-- Opening Marker --

-- ==== Sys2Proof/Machine/MgtOps.lean ====
section
/-! DEFINITION. The management core's registers: table loads, and the commands of the code flash (R48, R75, R273 to R290). -/
namespace Sys2Proof.Machine

def srcMgt (b : Nat) : Nat := srcNo 0x00 b
def srcNvc (b : Nat) : Nat := srcNo 0x88 b

/-! Table loads (R48, R75, R273). -/

/-- A STATUS that ends a load, or refuses it: the MGT event (R377), and TL_ERR for 3 to 8. -/
def loadStatus (s : State) (r : Nat) : State :=
  let s1 := pendEvent (setFld s MGT_TL_STAT_STATUS r) 0x00 0
  if 3 ≤ r then raise s1 (srcMgt 3) else s1

/-- The first check that fails (R48, R273); 0 is none (log 45, DESIGN CHOICE). -/
def loadCheck (s : State) (w : Window) (line bytes : Nat) : Nat :=
  if s.vault ≠ .serve then 8
  else if bytes = 0 ∨ bytes % 64 ≠ 0 then 3
  else if !w.valid then 6
  else if line < w.base ∨ w.limit < line then 4
  else if w.limit < line + bytes / 64 - 1 then 5
  else 0

/-- MGT_TL_CTL.GO. -/
def tableLoadOp (s : State) : State :=
  if s.mgt.load.isSome then s else
    let wi := fld s MGT_TL_CTL_WIN
    let w := windowOf s wi
    let line := fld s MGT_TL_LINE_LINE
    let bytes := fld s MGT_TL_LEN_BYTES
    let r := loadCheck s w line bytes
    if r ≠ 0 then loadStatus s r else
      let src := if flag s MGT_TL_CTL_SRC_SRAM then some (64 * fld s MGT_TL_SRC_ADDR) else none
      let s1 := setFld (setFld s MGT_TL_STAT_STATUS 1) MGT_TL_STAT_DONE 0
      { s1 with mgt := { s1.mgt with load := some ⟨wi, w.dbase + (line - w.base), bytes / 64, src, none⟩ } }

/-- n bytes of the management SRAM from offset a, low first. -/
def sramNum (s : State) (a : Nat) : Nat → Nat
  | 0 => 0
  | n + 1 => (sget 0 s.mgt.sram a).toNat + 256 * sramNum s (a + 1) n

/-- The lines a load moves: from the SRAM, or those the host memory gave. -/
def loadLines (s : State) (t : TableLoad) (given : List Line) : List Line :=
  match t.sram with
  | some a => (List.range t.lines).map (fun k => BitVec.ofNat 512 (sramNum s (a + 64 * k) 64))
  | none => given.take t.lines

/-- A Zoning commit held for the load's window is checked and taken as any commit is (R75). -/
def releaseCommit (s : State) : State :=
  match s.mgt.heldCommit with
  | none => s
  | some (w, a, b, c, d) => commitWindow { s with mgt := { s.mgt with heldCommit := none } } w a b c d

/-- The load has ended once its source has and none of its lines waits in the Plaza: DONE, STATUS, and the held commit (R75, R273). -/
def finishLoad (s : State) : State :=
  match s.mgt.load.bind (fun t => t.ending) with
  | none => s
  | some (n, r) =>
    if s.adm.plaza.any (fun e => e.client = 5) then s
    else releaseCommit (loadStatus (setFld { s with mgt := { s.mgt with load := none } } MGT_TL_STAT_DONE n) r)

/-- The source of a load ends: its lines enter the Plaza at input 31 as client 5, to be written as internal traffic (R76, R177, R273;
log 45, DESIGN CHOICE). -/
def tableLoadEnd (s : State) (t : TableLoad) (given : List Line) (bad : Bool) : State :=
  let ls := if serving s then loadLines s t given else []
  let r := if s.vault ≠ .serve then 8 else if bad || decide (ls.length < t.lines) then 7 else 2
  let s1 := plazaRuns s 5 31 (ls.zipIdx.map (fun e => (t.dline + e.2, some e.1)))
  { s1 with mgt := { s1.mgt with load := some { t with ending := some (ls.length, r) } } }

/-! The unlock (R280). -/

def requesterCode : Requester → Nat
  | .core => 1 | .pcie => 2 | .ring => 3

/-- The requester holds the unlock. -/
def holdsUnlock (s : State) (q : Requester) : Bool := flag s NVC_STAT_UNLOCKED && decide (fld s NVC_CTL_OWNER = requesterCode q)

/-- Another requester holds the unlock. -/
def nvcBarred (s : State) (q : Requester) : Bool := flag s NVC_STAT_UNLOCKED && decide (fld s NVC_CTL_OWNER ≠ requesterCode q)

/-- A wrong sequence; the third since the last core restart locks the unlock out. -/
def keyWrong (s : State) : State :=
  let s1 := { s with mgt := { s.mgt with keyStep := none, keyFails := s.mgt.keyFails + 1 } }
  if 3 ≤ s1.mgt.keyFails then raise (setFlag s1 NVC_STAT_KEY_LOCKOUT true) (srcNvc 8) else s1

/-- A write to NVC_KEY. While an unlock is held, or locked out, it does nothing (log 46, DESIGN CHOICE). -/
def keyOp (s : State) (q : Requester) (v : BitVec 32) : State :=
  if flag s NVC_STAT_KEY_LOCKOUT || flag s NVC_STAT_UNLOCKED then s
  else if s.mgt.keyStep = some q then
    (if v = 0x9D2E07A1 then
      setFld (setFlag { s with mgt := { s.mgt with keyStep := none } } NVC_STAT_UNLOCKED true) NVC_CTL_OWNER (requesterCode q)
    else keyWrong s)
  else if v = 0x4E56434B then { s with mgt := { s.mgt with keyStep := some q } }
  else keyWrong s

/-- NVC_CTL.LOCK: the holder gives up the unlock. -/
def lockOp (s : State) (q : Requester) : State :=
  if holdsUnlock s q then setFld (setFlag s NVC_STAT_UNLOCKED false) NVC_CTL_OWNER 0 else s

/-! The array (R274, R275, R282, R288, R289). -/

/-- Sector of a byte address. -/
def sectorOf (a : Nat) : Nat := a / 4096
def optionArea (sec : Nat) : Bool := decide (1008 ≤ sec) && decide (sec ≤ 1023)
def keyAreaSec (sec : Nat) : Bool := decide (2032 ≤ sec) && decide (sec ≤ 2047)

/-- Firmware sectors of half h, and its microcode slot. -/
def fwSector (h : Bool) (sec : Nat) : Bool := decide (sec / 1024 = b2n h) && decide (sec % 1024 < 768)
def slotSector (h : Bool) (sec : Nat) : Bool := decide (sec / 1024 = b2n h) && decide (768 ≤ sec % 1024) && decide (sec % 1024 < 832)

/-- The half that runs (R277, R362). -/
def runningHalf (s : State) : Bool := flag s MGT_STAT_HALF

/-- The option area has been written since it was last erased. -/
def optionWritten (s : State) : Bool := s.mgt.next || s.mgt.trial || decide (s.mgt.level ≠ 0)

/-- A word as it reads: a word of undefined content, and a written option area, whose layout the spec does not give, read free
values (log 4, DESIGN CHOICE). -/
def readWord (s : State) (w : Nat) : Word × State :=
  if s.mgt.dubious.contains w || (optionArea (w / 512) && optionWritten s) then drawWord s else (flashWord s w, s)

/-- Why a change of a sector by q is refused (R274, R289): WPROT, LEVEL, or not at all. -/
def protect (s : State) (q : Requester) (sec : Nat) : Option Nat :=
  let h := runningHalf s
  if optionArea sec || keyAreaSec sec then some 4
  else if flag s NVC_PROT_ACTIVE_WP && fwSector h sec then some 4
  else if q ≠ .core ∧ s.mgt.level ≠ 0 ∧ !(fwSector (!h) sec || slotSector (!h) sec) then some 9
  else none

/-- A sector reads erased. -/
def sectorBlank (s : State) (sec : Nat) : Bool × State :=
  let listed := s.mgt.flash.any (fun e => decide (e.1 / 512 = sec))
  if keyAreaSec sec then (s.mgt.keyArea.isEmpty && s.mgt.imageSlot.isEmpty, s)
  else if optionArea sec then (!optionWritten s, s)
  else if listed then (false, s)
  else if s.mgt.dubious.any (fun w => decide (w / 512 = sec)) then let p := drawNat s; (decide (p.1 % 2 = 0), p.2)
  else (true, s)

/-! Commands (R281, R283 to R285, R287, R289, R290). -/

/-- A command is refused; an operation that runs goes on. -/
def nvcRefuse (s : State) (r : Nat) : State := pendEvent (setFld s NVC_STAT_RESULT r) 0x88 0

/-- RIDE, DUMP and ALLEY refuse every change (R283); KEY_PROGRAM runs in BOOT only. -/
def nvcState (s : State) (cmd : Nat) : Bool :=
  s.vault = .ride || s.vault = .dump || s.vault = .alley || (decide (cmd = 7) && decide (s.vault ≠ .boot))

/-- A change of the array: PROGRAM, SECTOR_ERASE, SET_BOOT, SET_LEVEL, KEY_PROGRAM. -/
def changes (cmd : Nat) : Bool := cmd ≠ 3 && cmd ≠ 4

/-- The target sector of an erase is suspended, or another erase is asked for (R284). -/
def suspendBars (s : State) (cmd addr : Nat) : Bool :=
  match s.mgt.suspended with
  | none => false
  | some op => decide (cmd = 2) || ((decide (cmd = 1) || decide (cmd = 3) || decide (cmd = 4)) && decide (sectorOf addr = sectorOf op.addr))

/-- SET_LEVEL to v (R289): refused with LEVEL or STATE, or not. -/
def levelRefuse (s : State) (v : Nat) : Option Nat :=
  let l := s.mgt.level.toNat
  if v = 3 then some 9
  else if l ≤ v then none
  else if l = 1 then (if s.vault = .boot then none else some 10)
  else some 9

/-- The first ground on which a command is refused, as its RESULT. The spec gives no order among them (log 29, DESIGN CHOICE). -/
def nvcWhyNot (s : State) (q : Requester) (cmd addr data : Nat) : Option Nat :=
  let word := decide (cmd = 1) || decide (cmd = 3) || decide (cmd = 7)
  if s.mgt.op.isSome || suspendBars s cmd addr then some 8
  else if changes cmd && nvcState s cmd then some 10
  else if changes cmd && !holdsUnlock s q then some 3
  else if changes cmd && flag s NVC_STAT_GUARD then some 7
  else if word && decide (addr % 8 ≠ 0) then some 5
  else if (cmd = 2 ∨ cmd = 4) ∧ addr % 4096 ≠ 0 then some 5
  else if cmd = 1 ∨ cmd = 2 then protect s q (sectorOf addr)
  else if cmd = 3 ∧ (keyAreaSec (sectorOf addr) ∨ (q ≠ .core ∧ s.mgt.level ≠ 0)) then some 9
  else if cmd = 6 then levelRefuse s (data % 4)
  else if cmd = 7 ∧ (q ≠ .core ∨ !keyAreaSec (sectorOf addr)) then some 4
  else if cmd = 7 ∧ s.mgt.keyArea.any (fun e => e.1 = addr / 8) then some 6
  else none

/-- An operation starts; its end is NVC_OP_DONE. -/
def nvcBegin (s : State) (q : Requester) (cmd addr : Nat) (data : Word) : State :=
  let s1 := setFld (setFlag { s with mgt := { s.mgt with op := some ⟨cmd, addr, data, q⟩ } } NVC_STAT_BUSY true) NVC_STAT_RESULT 0
  if cmd = 2 then setFld s1 NVC_SUSP_COUNT 0 else s1

/-- PROGRAM of a word that does not read erased is refused (R275). -/
def programOp (s : State) (q : Requester) (addr : Nat) (data : Word) : State :=
  let (v, s1) := readWord s (addr / 8)
  if v = allOnes then nvcBegin s1 q 1 addr data else nvcRefuse s1 6

/-- A command runs (R281). -/
def nvcRun (s : State) (q : Requester) (cmd : Nat) : State :=
  let addr := fld s NVC_ADDR_ADDR
  let data := BitVec.ofNat 64 (fld s NVC_DATA_DATA)
  match nvcWhyNot s q cmd addr data.toNat with
  | some r => if r = 7 then raise (nvcRefuse s 7) (srcNvc 4) else nvcRefuse s r
  | none =>
    if cmd = 1 then programOp s q addr data
    else if cmd = 3 then
      let (v, s1) := readWord s (addr / 8)
      nvcResult (setFld s1 NVC_DATA_DATA v.toNat) 1
    else if cmd = 4 then
      let (b, s1) := sectorBlank s (sectorOf addr)
      nvcResult s1 (if b then 1 else 6)
    else nvcBegin s q cmd addr data

/-- NVC_CMD.GO with CMD; from another requester than the unlock's holder the write is discarded (R280). -/
def nvcGo (s : State) (q : Requester) (cmd : Nat) : State :=
  if nvcBarred s q then raise s (srcNvc 9) else nvcRun (setFld s NVC_CMD_CMD cmd) q cmd

/-- A write to NVC_DATA; with AUTO each starts a PROGRAM (R281). -/
def nvcDataOp (s : State) (q : Requester) (v : Word) : State :=
  if nvcBarred s q then raise s (srcNvc 9) else
    let s1 := setFld s NVC_DATA_DATA v.toNat
    if flag s1 NVC_CMD_AUTO then nvcRun s1 q 1 else s1

/-- The option area holds NEXT, TRIAL and the level (R277). -/
def setOption (s : State) (next trial : Bool) : State := { s with mgt := { s.mgt with next := next, trial := trial } }

/-- A mass erase with level 0 (R289, R290): the array, the option area and both keys. -/
def massErase (s : State) : State :=
  { s with mgt := { s.mgt with flash := [], dubious := [], keyArea := [], imageSlot := [], next := false, trial := false, level := 0 },
           img := { s.img with key := none } }

/-- An operation ends with OK (R281, R282, R289). -/
def opOk (s : State) (op : NvcOp) : State :=
  let w := op.addr / 8
  let sec := sectorOf op.addr
  if op.cmd = 1 then
    let s1 := setFlashWord { s with mgt := { s.mgt with dubious := ldel w s.mgt.dubious } } w op.data
    bump (setFld s1 NVC_ADDR_ADDR ((op.addr + 8) % 2 ^ 23)) NVC_COUNTS_PROGRAMS
  else if op.cmd = 2 then
    bump { s with mgt := { s.mgt with flash := s.mgt.flash.filter (fun e => e.1 / 512 ≠ sec),
                                      dubious := s.mgt.dubious.filter (fun x => x / 512 ≠ sec) } } NVC_COUNTS_ERASES
  else if op.cmd = 5 then setOption s (bitAt op.data.toNat 0) (bitAt op.data.toNat 1)
  else if op.cmd = 6 then
    (if op.data.toNat % 4 < s.mgt.level.toNat then massErase s
    else { s with mgt := { s.mgt with level := BitVec.ofNat 2 op.data.toNat } })
  else { s with mgt := { s.mgt with keyArea := sput w op.data s.mgt.keyArea } }

/-- NVC_OP_DONE: RESULT, PULSES of a PROGRAM, and the sources of R291. -/
def nvcDone (s : State) (ok : Bool) (pulses : Nat) : State :=
  match s.mgt.op with
  | none => s
  | some op =>
    let s0 := { s with mgt := { s.mgt with op := none } }
    let s1 := if op.cmd = 1 then setFld s0 NVC_STAT_PULSES pulses else s0
    if ok then nvcResult (opOk s1 op) 1
    else
      let s2 := nvcResult (opUndefined s1 op) 2
      if op.cmd = 1 then raise s2 (srcNvc 0) else if op.cmd = 2 then raise s2 (srcNvc 1) else s2

/-- SUSPEND (R284, R285): a running erase; ERASE_STARVED as COUNT reaches STARVE_TH. -/
def suspendOp (s : State) (q : Requester) : State :=
  if nvcBarred s q then raise s (srcNvc 9) else
  match s.mgt.op with
  | some op =>
    if op.cmd = 2 then
      let s1 := bump (setFlag (setFlag { s with mgt := { s.mgt with op := none, suspended := some op } } NVC_STAT_BUSY false)
        NVC_STAT_SUSPENDED true) NVC_SUSP_COUNT
      if fld s1 NVC_SUSP_COUNT = fld s1 NVC_SUSP_STARVE_TH then raise s1 (srcNvc 6) else s1
    else s
  | none => s

/-- RESUME (R284): the next segment, unless another operation runs or the guard is tripped (R287; log 46, DESIGN CHOICE). -/
def resumeOp (s : State) (q : Requester) : State :=
  if nvcBarred s q then raise s (srcNvc 9) else
  match s.mgt.suspended with
  | some op =>
    if s.mgt.op.isSome then s
    else if flag s NVC_STAT_GUARD then raise s (srcNvc 4)
    else setFlag (setFlag { s with mgt := { s.mgt with op := some op, suspended := none } } NVC_STAT_BUSY true) NVC_STAT_SUSPENDED false
  | none => s

/-- The pump guard trips (R287, R288): a running operation ends with GUARD and is recorded. -/
def guardTrip (s : State) : State :=
  let s1 := setFlag s NVC_STAT_GUARD true
  match s1.mgt.op with
  | none => s1
  | some op =>
    let p := recordIntr (nvcResult { s1 with mgt := { s1.mgt with op := none } } 7) op
    raiseAll p.1 (srcNvc 4 :: p.2)

/-! The core (R271, R277). -/

/-- MGT_CTL.BOOT_OK: a trial boot is confirmed. -/
def bootOkOp (s : State) : State :=
  if s.mgt.trialRun then setFlag { s with mgt := { s.mgt with trial := false, trialRun := false } } MGT_STAT_TRIAL false else s

/-- The trial-boot watchdog expires: the core restarts on the other half, to which NEXT reverts. TRIAL of the option area is not
cleared (log 30, DEDUCED). -/
def wdogExpire (s : State) : State :=
  let s1 := setFlag { s with mgt := { s.mgt with next := !runningHalf s, trial := false, trialRun := false } } MGT_STAT_FALLBACK true
  let p := coreStart s1 2
  let s2 := { p.1 with mgt := { p.1.mgt with trial := s.mgt.trial } }
  raiseAll (emit s2 .coreRestarted) (p.2 ++ [srcFwFallback])

/-- The pages with a bit set in both IRQ_PEND and IRQ_EN (R271). -/
def irqPages (s : State) : List Nat :=
  allPages.filter (fun p => decide (getReg s (rkey 0 0 p 0x048) &&& getReg s (rkey 0 0 p 0x040) ≠ 0))

end Sys2Proof.Machine
end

-- Closing Marker --

— Directions —
Begin with the first line of the data above and, please, print each line exactly until you have printed the line containing "def loadStatus (s"; print nothing else.

— Answer to the exercise —
-- ==== Sys2Proof/Machine/MgtOps.lean ====
section
/-! DEFINITION. The management core's registers: table loads, and the commands of the code flash (R48, R75, R273 to R290). -/
namespace Sys2Proof.Machine

def srcMgt (b : Nat) : Nat := srcNo 0x00 b
def srcNvc (b : Nat) : Nat := srcNo 0x88 b

/-! Table loads (R48, R75, R273). -/

/-- A STATUS that ends a load, or refuses it: the MGT event (R377), and TL_ERR for 3 to 8. -/
def loadStatus (s : State) (r : Nat) : State :=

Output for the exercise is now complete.